-- ==== Sys2Proof/Machine/TrayTypes.lean ====
section
/-!
DEFINITION. The tray build's memory, ingest rings, distributors, cores, queues, models, scores, pan sets and harvests as data
(spec/09_tray_architecture.md to spec/12_tree_ensembles.md, spec/14_host_events_ordering.md).
-/

namespace Sys2Proof.Machine

/-! ### Memory (R191 to R196) -/

/-- The T build's memories. `slice` has one 16-byte line a key (core × 4,096 + line), `brine` and `lp` one byte a key; unlisted keys
read zero. `bad` lists flawed 64-bit words (key as `badKey`): 1 a latent single-bit error, 2 a poisoned word. `groups` holds the
failing physical places of each router group that has any (R187), `chans` the LPDDR5X channels that failed training (R432), and `used` how far each
region of the brine store that holds typed lists has been filled since the tier was initialised (R203). -/
structure Tier where
  slice : SMap (BitVec 128)
  brine : SMap Byte
  lp : SMap Byte
  bad : SMap Nat
  groups : SMap Nat
  chans : Byte
  used : SMap Nat
deriving DecidableEq, Repr

/-! ### PCI Express function and test access (R429, R437) -/

/-- The identifiers of the PCI Express function that the package-internal straps set. -/
structure PciIds where
  vendor : W16
  device : W16
  subVendor : W16
  subsystem : W16
deriving DecidableEq, Repr

/-- The instructions of the T-build TAP (R437). -/
inductive TapInstr where
  | bypass | idcode | samplePreload | extest
  /-- Selects the IEEE 1687 network. -/
  | network
deriving DecidableEq, Repr

/-! ### Ingest rings and reassembly (R179, R205) -/

/-- What a pan set made of a contribution when its ring write was judged (R240), and the step, point and epoch of the contribution. -/
structure Judged where
  pset : Nat
  gen : Nat
  inTime : Bool
  step : W32
  point : Nat
  epoch : Byte
deriving DecidableEq, Repr

/-- A frame or harvest in an ingest ring: its first place, how many it takes, its bytes, its sequence number and when it was written. -/
structure RingItem where
  place : Nat
  count : Nat
  len : Nat
  seq : W32
  at0 : Nat
  judged : List Judged
deriving DecidableEq, Repr

/-- An ingest ring. `bound` is the bound leaf number or child; `written` counts frames; `freed` places wait to be returned as credit since
`freedAt`; `level` is the decimation level sent; `lowFor` counts steps at or below `DEC_LO`; `slot` is the job slot
of its last frame, `gone` the sequence numbers discarded since, `hseqs` the last harvest number of each pan set of a child. -/
structure IRing where
  bound : W32
  items : List RingItem
  next : Nat
  written : W32
  lastSeq : Option W32
  freed : Nat
  freedAt : Nat
  level : Nat
  raisedIn : Option W32
  lowFor : Nat
  slot : Option Nat
  gone : List W32
  hseqs : SMap W32
  changes : Nat
deriving DecidableEq, Repr

/-- A frame, harvest or dump being reassembled (R179, R245, R137). -/
structure Asm where
  seq : W32
  count : Nat
  got : Nat
  bytes : List Byte
  lastAt : Nat
  isOpen : Bool
deriving DecidableEq, Repr

/-! ### Distributors, cores, stealing (R188, R199, R215 to R217) -/

/-- A distributor: the ring it served last, since which TB1 cycle it waits, on which ring and why (0 a stalled multicast, 1 a full score
table, 2 a streamed group's full buffers), how many core cycles of the wait its counter has taken, whether a long stall was reported, and flits sent. -/
structure Dist where
  last : Nat
  stalled : Option W64
  ring : Option Nat
  why : Nat
  noted : Bool
  counted : Nat
  flits : Nat
deriving DecidableEq, Repr

/-- What a work unit computes (R215, R249, R267). -/
inductive Work where
  /-- Walk the trees of the image at position `pos` of a group of the package of `handle`, for a score-table entry. -/
  | tree (handle grp pos entry : Nat)
  /-- Fold frame features on pan core `pc` of a pan set, member `m`. -/
  | fold (pset pc rep m : Nat)
  /-- Fold score features on pan core `pc`. -/
  | score (pset pc rep m : Nat)
  /-- Merge part `part` of pan `pan` of a child's harvest. -/
  | merge (pset pc rep m pan part : Nat)
  /-- Merge a child harvest's tally block on pan core 0. -/
  | tally (pset rep m : Nat)
deriving DecidableEq, Repr

/-- Where a projection arrives: the core, and whether it comes in the data class (R197). -/
structure CoreWay where
  core : Fin 81920
  data : Bool
deriving DecidableEq, Repr

/-- A work unit with its projection: the frame's leaf, sequence number and cut, the words of the projection, whether the unit was
stolen once, the thief it is being copied to, the multicast its projection is a copy of (0: a unicast), and whether its engine has begun it. -/
structure WUnit where
  work : Work
  leaf : W32
  seq : W32
  step : W32
  point : Nat
  epoch : Byte
  words : List W32
  stolen : Bool
  goes : Option Nat
  mc : Nat
  begun : Bool
deriving DecidableEq, Repr

/-- A pending unit of a projection that is no copy of a multicast. -/
def mkUnit (work : Work) (leaf seq step : W32) (point : Nat) (epoch : Byte) (words : List W32) : WUnit :=
  ⟨work, leaf, seq, step, point, epoch, words, false, none, 0, false⟩

/-- A multicast group (R198): whose it is (a package's handle or a pan set's number), of which tree group or pan core and which replica, and the
cores that its entries in the multicast tables reach. -/
structure McGroup where
  model : Bool
  id : Nat
  part : Nat
  rep : Nat
  cores : List Nat
deriving DecidableEq, Repr

/-- A core that steals (R217): the victim it tried last, how many it tried this round, until when it waits (TB1), the victim it has
asked with its room, and the answer: none yet, a refusal, or a grant under way. -/
structure Thief where
  last : Option Nat
  tried : Nat
  waitTo : Option W64
  asked : Option Nat
  room : Nat
  refused : Bool
  moving : Nat
deriving DecidableEq, Repr

/-! ### Command queues (R204 to R214) -/

/-- A command queue: PI and CI modulo 65,536, the staging buffer, and QSTS and QDONE. -/
structure CmdQ where
  pi : Nat
  ci : Nat
  stage : List Byte
  stopped : Bool
  full : Bool
  last : Nat
  done : W32
deriving DecidableEq, Repr

/-- A command that ends: its queue and bytes, its status and result, and whether it is the one its queue has in flight (`main`) or a
transaction member staged in the journal. -/
structure Done where
  q : Nat
  body : List Byte
  status : Nat
  reason : Nat
  result : W64
  late : Bool
  jrn : Bool
  main : Bool
deriving DecidableEq, Repr

/-- How far a command in flight has come; `ended` is one whose completion record waits for a place (R310). -/
inductive Phase where
  | started                        -- journalled, before any engine acted on it
  | running                        -- a data command on its engine
  | waiting                        -- it waits on an event outside its engine (R212)
  | ended
deriving DecidableEq, Repr

/-- A command in flight, one a queue: its class, its 64 bytes, whether it was rerun from the journal, when its wait began, the queue whose
transaction it was a member of, where it is a START or CONTAIN that a commit began (its key is then none of a queue), and the compression engine that it
runs on (R333). -/
structure Flight where
  cls : Nat
  body : List Byte
  phase : Phase
  jrn : Bool
  since : Nat
  aux : Nat
  member : Option Nat
  engine : Option Nat
deriving DecidableEq, Repr
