/-- A new cut. -/
def Tray.newCut (t : Tray) (s : Pset) (k : CutKey) : Cut :=
  { step := k.1, point := k.2, epoch := (t.u.step s.slot).epoch, topen := t.u.clk.ns, openOk := t.u.clk.valid, openAt := t.u.clk.ival,
    bank := none, shares := [], pend := 0, scoreLate := false, refs := t.refsOf s.slot, closed := none, hseq := 0, statuses := [] }

/-! ### Members (R241) -/

/-- A sample is skipped at a decimation level (R81), with n and o taken from the declared points. -/
def decimates (d : List Byte) (level : Nat) (step : W32) (point : Nat) : Bool :=
  let n := (pPoints d).length
  let o := ((pPoints d).filter (fun x => x < point)).length
  decide (((step.toNat * n + o) % 2 ^ 32) % 2 ^ level ≠ 0)

/-- Every sample of a cut is skipped at a level. -/
def cutDecimated (d : List Byte) (level : Nat) (k : CutKey) : Bool :=
  if pGrain d = 0 then decimates d level k.1 k.2
  else (List.range (2 ^ (pGrain d - 1))).all (fun i => (pPoints d).all (fun o => decimates d level (k.1 + BitVec.ofNat 32 i) o))

/-- The ring of a leaf and leaf slot, or of a child: the enabled ring bound to it (R205). -/
def Tray.ringOf (t : Tray) (kind slot : Nat) (bound : W32) : Option Nat :=
  (t.rings.map (·.1)).find? (fun r => (smGet t.rings r IRing.reset).bound = bound && t.qb (2048 + r) 31 &&
    decide (t.qf (2048 + r) 30 1 = kind) && (kind = 1 || decide (t.qf (2048 + r) 29 1 = slot)))

/-- The child whose node identifier this is. -/
def Tray.childOf (t : Tray) (node : W32) : Option Nat :=
  (t.u.tree.find? (fun e => 2 ≤ e.1 && e.2.node = node)).map (fun e => e.1 - 2)

/-- The ingest ring of a member. Of a leaf that has not been heard it is an enabled ring of the leaf that no other job slot's attach has taken. -/
def Tray.memberRing (t : Tray) (s : Pset) (j : Nat) : Option Nat :=
  let id := (pMember s.desc j).1
  if pLevel s.desc = 1 then
    match (smGet s.members j Member.reset).lslot with
    | some l => t.ringOf 0 l id
    | none =>
      let rs := [0, 1].filterMap (fun l => t.ringOf 0 l id)
      let of := fun (x : Option Nat) => rs.find? (fun r => (smGet t.rings r IRing.reset).slot = x)
      match of (some s.slot) with | some r => some r | none => of none
  else (t.childOf id).bind (fun c => t.ringOf 1 0 (BitVec.ofNat 32 c))

/-- The last fine cut of a block: the highest declared point of its last step. -/
def lastFine (d : List Byte) (k : CutKey) : W32 × Nat :=
  (k.1 + BitVec.ofNat 32 (2 ^ (pGrain d - 1) - 1), (pPoints d).getLast?.getD 0)

/-- A member has come as far as a cut: a later contribution of it was written, or that of the block's last fine cut has been folded (R241). A fine cut
of grain g covers 2^(g-1) steps and has no point. -/
def Pset.passed (s : Pset) (j : Nat) (c : Cut) : Bool :=
  let m := smGet s.members j Member.reset
  m.came.any (fun x => keyBefore c.key (cutKey s.desc x.step x.point)) ||
  (pGrain s.desc ≠ 0 && (smGet c.shares j Share.reset).left = 0 && (smGet c.shares j Share.reset).sent.any (fun f =>
    if f.2 = 0xFF then decide (f.1 + BitVec.ofNat 32 (2 ^ (m.grain - 1)) = c.step + BitVec.ofNat 32 (2 ^ (pGrain s.desc - 1)))
    else f = lastFine s.desc c.key))

/-- The status of an active member for a cut (R241): 1 contributed, 2 decimated, 3 withheld, 4 lost, 5 missing; and whether it is settled or
needs no more. -/
def Tray.statusOf (t : Tray) (s : Pset) (j : Nat) (c : Cut) : Nat × Bool :=
  let m := smGet s.members j Member.reset
  let lvl1 := decide (pLevel s.desc = 1)
  match t.memberRing s j with
  | none => (6, true)
  | some r =>
    if (smGet? c.shares j).isSome then (1, pGrain s.desc = 0 || s.passed j c)
    else match m.came.find? (fun x => keyBefore c.key (cutKey s.desc x.step x.point)) with
      | some x =>
        if x.gap then (4, true)
        else if lvl1 && (cutDecimated s.desc x.level c.key || cutDecimated s.desc x.prev c.key) then (2, true)
        else (3, true)
      | none =>
        if lvl1 && m.lastSeq.isSome && cutDecimated s.desc m.level c.key && decide ((smGet t.rings r IRing.reset).changes = m.changes) then (2, true)
        else (5, false)

/-- Every active member is contributed, settled, or unsettled and decimated (reason 0 of R242). -/
def Tray.cutComplete (t : Tray) (s : Pset) (c : Cut) : Bool :=
  (List.range (pNmem s.desc)).all (fun j => (t.statusOf s j c).2) &&
  (List.range (pNmem s.desc)).any (fun j => (t.memberRing s j).isSome)
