-- ==== Sys2Proof/Machine/PanPub.lean ====
section
/-!
DEFINITION. Publication of harvests: reading and merging banks, staging, host harvest rings and relay to the parent (spec/11_pans_reduction.md, R243 to
R248; spec/01_pod_role.md, R23, R24).
-/

namespace Sys2Proof.Machine

def rkStagingFull : RecKind := rk 0x27 0x0003 3 .always
def rkRingFull : RecKind := rk 0x27 0x0002 2 .bySeverity
def rkPaced : RecKind := rk 0x27 0x0004 1 .bySeverity

/-- Bytes of the harvest-staging region (R195). -/
def stagingCap : Nat := 96 * 2 ^ 20

/-- A staged harvest still occupies staging: it waits for its ring or for the relay. -/
def Staged.inStaging (h : Staged) : Bool := (h.ring.isSome && h.endAt.isNone) || (h.relay && !h.sent)

/-- Staging bytes in use. -/
def Tray.stagingUse (t : Tray) : Nat := ((t.staged.filter Staged.inStaging).map (fun h => h.bytes.length)).sum

/-- Fine cuts of a child in a cut. -/
def fineCount (d : List Byte) (m : Member) : Nat :=
  let g := pGrain d
  if g = 0 then 1 else if m.grain = 0 then (pPoints d).length * 2 ^ (g - 1) else 2 ^ (g - 1) / 2 ^ (m.grain - 1)

/-- The ten counts of a tally block (R247): expected, contributed, decimated, withheld, lost, missing, inactive, stretched, suspect, hold. -/
def tallyOf (s : Pset) (c : Cut) : List Nat :=
  let d := s.desc
  let js := List.range (pNmem d)
  let st := fun (j : Nat) => c.statuses.getD j 6
  if pLevel d = 1 then
    let six := (List.range 6).map (fun i => (js.filter (fun j => st j = i + 1)).length)
    let sh := c.shares.map (·.2)
    six.sum :: six ++ [(sh.map Share.stretched).sum, (sh.map Share.suspect).sum, (sh.map Share.hold).sum]
  else
    let six := fun (i : Nat) => (js.map (fun j =>
      if st j = 1 then (smGet c.shares j Share.reset).tally.getD (i + 1) 0
      else if st j = i + 1 then (pMember d j).2.1 * fineCount d (smGet s.members j Member.reset) else 0)).sum
    let l := (List.range 6).map six
    let rest := fun (i : Nat) => (c.shares.map (fun e => e.2.tally.getD (7 + i) 0)).sum
    l.sum :: l ++ [rest 0, rest 1, rest 2]

/-- The contributor map (R247). -/
def contributors (c : Cut) : Nat := (c.shares.map (fun e => 2 ^ e.1)).sum

/-- The bank of replica 0 with the other replicas folded in (R243). -/
def Tray.mergeReplicas (t : Tray) (d : List Byte) (b : Nat) : Tray :=
  (List.range (pNrep d - 1)).foldl (fun (t : Tray) r0 =>
    (pPans d).foldl (fun (t : Tray) e =>
      (List.range (bankLines (pNmem d) e.2)).foldl (fun (t : Tray) l =>
        let a := panLine d (r0 + 1) b e.1 l
        let rd := t.readLine a.1 a.2
        rd.1.mergeLine d 0 b e.1 l (rd.1.line a.1 a.2)) t) t) t

/-- Read a pan's bank lines: the lines, and which of them are poisoned. -/
def Tray.readPan (t : Tray) (d : List Byte) (b i : Nat) : Tray × List Line × List Nat :=
  let p := pPan d i
  let r := (List.range (bankLines (pNmem d) p)).foldl (fun (acc : Tray × List Line × List Nat) l =>
      let a := panLine d 0 b i l
      let rd := acc.1.readLine a.1 a.2
      (rd.1, acc.2.1 ++ [rd.1.line a.1 a.2], if rd.2 then acc.2.2 ++ [l] else acc.2.2)) (t, [], [])
  let ls := r.2.1
  (r.1, if p.type = 4 then ls.set 65 (histReadout p ls) else ls, r.2.2)
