-- ==== Sys2Proof/Machine/Cores.lean ====
section
/-!
DEFINITION. Distributors, work units, stealing, scores and streaming of the tray build (spec/09_tray_architecture.md, R188, R199, R200;
spec/10_command_queues_transactions.md, R215 to R217, R222; spec/11_pans_reduction.md, R240, R249; spec/12_tree_ensembles.md, R258 to R272).
-/

namespace Sys2Proof.Machine

/-! ### Frames as contributions -/

/-- The handle that scores a slot's frame (R222, R256). -/
def Tray.handleFor (t : Tray) (slot : Nat) (h : FHdr) : Option Nat :=
  (t.binds.find? (fun b => b.slot = slot && b.since.holds h.step h.angle h.start &&
    !(match b.upto with | some x => x.holds h.step h.angle h.start | none => false))).map Bind.handle

/-- What a frame adds to a cut (R241, R247). -/
def FHdr.contrib (h : FHdr) : Contrib :=
  { step := h.step, point := h.point, epoch := h.epoch, job := h.job, seq := h.seq, level := h.flags / 64, lslot := h.flags % 2, grain := 0,
    share := { Share.reset with fines := [(h.step, h.point)], stretched := (decide (h.nref ≠ 0)).toNat,
                                suspect := (Nat.testBit h.flags 4).toNat, hold := (Nat.testBit h.flags 3).toNat,
                                podInv := (Nat.testBit h.flags 2).toNat } }

/-- A frame is judged by the pan sets that list its leaf and are not among `done` (R240). A frame of a job that another slot holds is none of
theirs. -/
def Tray.judgeFrame (t : Tray) (h : FHdr) (done : List Judged) : Tray × List Judged :=
  let mine := t.slotOfJob h.job
  t.psets.foldl (fun (acc : Tray × List Judged) e =>
    let d := e.2.desc
    if pLevel d ≠ 1 || done.any (fun j => j.pset = e.1 && j.gen = e.2.gen) || !e.2.since.holds h.step h.angle h.start ||
        (match mine with | some s => decide (s ≠ e.2.slot) | none => false) then acc
    else match pMemberOf d h.leaf with
      | none => acc
      | some j =>
        let r := acc.1.contribute e.1 j h.contrib
        (r.1, acc.2 ++ [⟨e.1, e.2.gen, r.2, h.step, h.point, h.epoch⟩])) (t, done)

/-- The fields of a child harvest's header (R246) as a contribution. -/
def harvestContrib (b : List Byte) : Contrib :=
  let flags := numAt b 1 1
  { step := bv (numAt b 0xC 4), point := numAt b 0x0A 1, epoch := bv (numAt b 3 1), job := bv (numAt b 4 4), seq := bv (numAt b 0x10 4),
    level := 0, lslot := 0, grain := numAt b 0x0B 1,
    share := { Share.reset with fines := [(bv (numAt b 0xC 4), numAt b 0x0A 1)], suspect := (Nat.testBit flags 5).toNat,
                                hold := (Nat.testBit flags 4).toNat, podInv := (Nat.testBit flags 3).toNat,
                                scoreLate := Nat.testBit flags 2, late := numAt b 0x30 4,
                                tally := (List.range 10).map (fun i => numAt b (0x40 + 4 * i) 4) } }

/-- Where pan block `k` of a harvest lies: `n` bounds the blocks passed over. -/
def blockAt (b : List Byte) (k : Nat) : Nat → Nat → Option Nat
  | 0, _ => none
  | n + 1, o => if b.length < o + 16 then none else if numAt b o 2 = k then some o else blockAt b k n (o + 16 + 16 * numAt b (o + 4) 4)

/-- Why a parent's pan set discards a child's harvest as mismatched (R245): grain, points, or a pan block. -/
def mismatch (d : List Byte) (b : List Byte) : Option Nat :=
  if pGrain d < numAt b 0x0B 1 then some 0
  else if numAt b 0x34 2 ≠ pMask d then some 1
  else if (pPans d).all (fun e => match blockAt b e.2.feature 1024 160 with
      | none => false
      | some o =>
        let sb : Byte := bv (numAt b (o + 3) 1)
        decide (numAt b (o + 2) 1 = e.2.type) && decide (sb.toInt = e.2.s) && decide (numAt b (o + 8) 1 = e.2.param) &&
          decide (numAt b (o + 4) 4 = bankLines (pNmem d) e.2)) then none
  else some 2

def rkChildDiscarded : RecKind := rk 0x24 0x0004 2 .bySeverity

+ + +

BRIEF =
Take exactly the lines from the one containing "items : List RingItem" through the one containing "a full score" in the data above, and output them with nothing added.

EXERCISE RESULT =
  items : List RingItem
  next : Nat
  written : W32
  lastSeq : Option W32
  freed : Nat
  freedAt : Nat
  level : Nat
  raisedIn : Option W32
  lowFor : Nat
  slot : Option Nat
  gone : List W32
  hseqs : SMap W32
  changes : Nat
deriving DecidableEq, Repr

/-- A frame, harvest or dump being reassembled (R179, R245, R137). -/
structure Asm where
  seq : W32
  count : Nat
  got : Nat
  bytes : List Byte
  lastAt : Nat
  isOpen : Bool
deriving DecidableEq, Repr

/-! ### Distributors, cores, stealing (R188, R199, R215 to R217) -/

/-- A distributor: the ring it served last, since which TB1 cycle it waits, on which ring and why (0 a stalled multicast, 1 a full score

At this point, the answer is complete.